TASK ->
Please write out exactly the lines of the data below from the line holding "return k v t (Width.ofBits" through the line holding "(R78, R151). -/", and leave out the rest.

GIVEN DATA ->
Content starts

-- ==== Sys2Proof/Decode.lean ====
section
/-! DEFINITION. Decoding and encoding a control-instruction word (R72 to R78, R101, R126, R130, R151, R303, R327,
R337, R347, R348, R365). Decoding is total on every 32-bit word and refuses by name what the encoding chapter does not
assign (R82). -/

namespace Sys2Proof

/-- Why a word is no instruction; each raises DECODE at block load (R82). -/
inductive Reject where
  | unassignedOp | badXop | badPm | badTarget | badReserved | badSelector | badImmediate | badOffset
  deriving DecidableEq, Repr

/-- PORT as its two bits (R73). -/
def TPort.bits (p : TPort) : BitVec 2 :=
  match p with
  | .none => 0
  | .l => 1
  | .r => 2
  | .x => 3

/-- The port that two bits name (R73). -/
def TPort.ofBits (b : BitVec 2) : TPort :=
  if b = 0 then .none else if b = 1 then .l else if b = 2 then .r else .x

/-- A target field: SLOT in bits 8..2, PORT in bits 1..0 (R73). -/
def Target.bits (t : Target) : BitVec 9 := t.slot ++ t.port.bits

/-- The target of a 9-bit field (R73). -/
def Target.ofBits (b : BitVec 9) : Target := ⟨b.extractLsb' 2 7, TPort.ofBits (b.extractLsb' 0 2)⟩

/-- PM as its two bits (R74). -/
def Pm.bits (p : Pm) : BitVec 2 :=
  match p with
  | .none => 0
  | .three => 1
  | .onFalse => 2
  | .onTrue => 3

/-- The firing condition that two bits name (R74). -/
def Pm.ofBits (b : BitVec 2) : Pm :=
  if b = 0 then .none else if b = 1 then .three else if b = 2 then .onFalse else .onTrue

/-- W as its two bits: 0b00 is 64, 0b01 is 32, 0b10 is 16, 0b11 is 8 (R78). -/
def Width.bits (w : Width) : BitVec 2 :=
  match w with
  | .w64 => 0
  | .w32 => 1
  | .w16 => 2
  | .w8 => 3

/-- The width that two bits name (R78). -/
def Width.ofBits (b : BitVec 2) : Width :=
  if b = 0 then .w64 else if b = 1 then .w32 else if b = 2 then .w16 else .w8

/-- One bit as a vector. -/
def ofBool (b : Bool) : BitVec 1 := if b then 1 else 0

/-- The fields of a word (R72). -/
def fOp (w : Word32) : BitVec 7 := w.extractLsb' 0 7
/-- PM, bits 8..7 of every format (R72). -/
def fPm (w : Word32) : BitVec 2 := w.extractLsb' 7 2
/-- XOP of format G, bits 13..9. -/
def fXop (w : Word32) : BitVec 5 := w.extractLsb' 9 5
/-- T0 of format G, bits 22..14. -/
def fT0 (w : Word32) : BitVec 9 := w.extractLsb' 14 9
/-- Bits 31..23: T1 of format G, T0 of formats I, M and S. -/
def fTop (w : Word32) : BitVec 9 := w.extractLsb' 23 9
/-- IMM14 of format I, bits 22..9. -/
def fImm14 (w : Word32) : BitVec 14 := w.extractLsb' 9 14
/-- IMM9 of format M, bits 22..14. -/
def fImm9 (w : Word32) : BitVec 9 := w.extractLsb' 14 9
/-- LSID of format M, bits 13..9. -/
def fLsid (w : Word32) : BitVec 5 := w.extractLsb' 9 5
/-- EXIT of format B, bits 11..9. -/
def fExit (w : Word32) : BitVec 3 := w.extractLsb' 9 3
/-- OFF20 of format B, bits 31..12. -/
def fOff (w : Word32) : BitVec 20 := w.extractLsb' 12 20
/-- SEL12 of format S, bits 20..9. -/
def fSel (w : Word32) : BitVec 12 := w.extractLsb' 9 12
/-- Bits 22..21 of format S, reserved. -/
def fRes (w : Word32) : BitVec 2 := w.extractLsb' 21 2

/-- Read a target, refusing one that R73 does not allow of its own bits. -/
def takeTarget (b : BitVec 9) : Except Reject Target :=
  if (Target.ofBits b).ok then .ok (Target.ofBits b) else .error .badTarget

/-- Read PM of an instruction that does not read X as data (R74). -/
def takePm (w : Word32) : Except Reject Pm :=
  if (Pm.ofBits (fPm w)).plain then .ok (Pm.ofBits (fPm w)) else .error .badPm

/-- Format G with W in XOP[1:0] and XOP[4:2] = 0 (R78). -/
def decW (k : Target → Target → Width → Pm → Instr) (w : Word32) : Except Reject Instr :=
  if (fXop w).extractLsb' 2 3 = 0 then do
    let t ← takeTarget (fT0 w)
    let v ← takeTarget (fTop w)
    let p ← takePm w
    return k v t (Width.ofBits ((fXop w).extractLsb' 0 2)) p
  else .error .badXop

/-- Format G with W in XOP[1:0], signedness in XOP[2] and XOP[4:3] = 0 (R78). -/
def decSW (k : Target → Target → Bool → Width → Pm → Instr) (w : Word32) : Except Reject Instr :=
  if (fXop w).extractLsb' 3 2 = 0 then do
    let t ← takeTarget (fT0 w)
    let v ← takeTarget (fTop w)
    let p ← takePm w
    return k v t ((fXop w).getLsbD 2) (Width.ofBits ((fXop w).extractLsb' 0 2)) p
  else .error .badXop

/-- Format G with XOP 0 and two targets (R78, R151). -/
def decTT (k : Target → Target → Pm → Instr) (w : Word32) : Except Reject Instr :=
  if fXop w = 0 then do
    let t ← takeTarget (fT0 w)
    let v ← takeTarget (fTop w)
    let p ← takePm w
    return k v t p
  else .error .badXop

/-- LEA: the scale shift in XOP[1:0], XOP[4:2] = 0 (R78). -/
def decLea (k : Target → Target → BitVec 2 → Pm → Instr) (w : Word32) : Except Reject Instr :=
  if (fXop w).extractLsb' 2 3 = 0 then do
    let t ← takeTarget (fT0 w)
    let v ← takeTarget (fTop w)
    let p ← takePm w
    return k v t ((fXop w).extractLsb' 0 2) p
  else .error .badXop

/-- INS and SEL: XOP 0 and PM 0b01 (R74, R103, R105). -/
def decThree (k : Target → Target → Instr) (w : Word32) : Except Reject Instr :=
  if fXop w = 0 then
    if fPm w = 1 then do
      let t ← takeTarget (fT0 w)
      let v ← takeTarget (fTop w)
      return k v t
    else .error .badPm
  else .error .badXop

/-- Format G with both targets none; XOP has been read (R151). -/
def decNoT (k : Pm → Instr) (w : Word32) : Except Reject Instr :=
  if fT0 w = 0 ∧ fTop w = 0 then do
    let p ← takePm w
    return k p
  else .error .badTarget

Content ends

FINISHED TASK ->
    return k v t (Width.ofBits ((fXop w).extractLsb' 0 2)) p
  else .error .badXop

/-- Format G with W in XOP[1:0], signedness in XOP[2] and XOP[4:3] = 0 (R78). -/
def decSW (k : Target → Target → Bool → Width → Pm → Instr) (w : Word32) : Except Reject Instr :=
  if (fXop w).extractLsb' 3 2 = 0 then do
    let t ← takeTarget (fT0 w)
    let v ← takeTarget (fTop w)
    let p ← takePm w
    return k v t ((fXop w).getLsbD 2) (Width.ofBits ((fXop w).extractLsb' 0 2)) p
  else .error .badXop

/-- Format G with XOP 0 and two targets (R78, R151). -/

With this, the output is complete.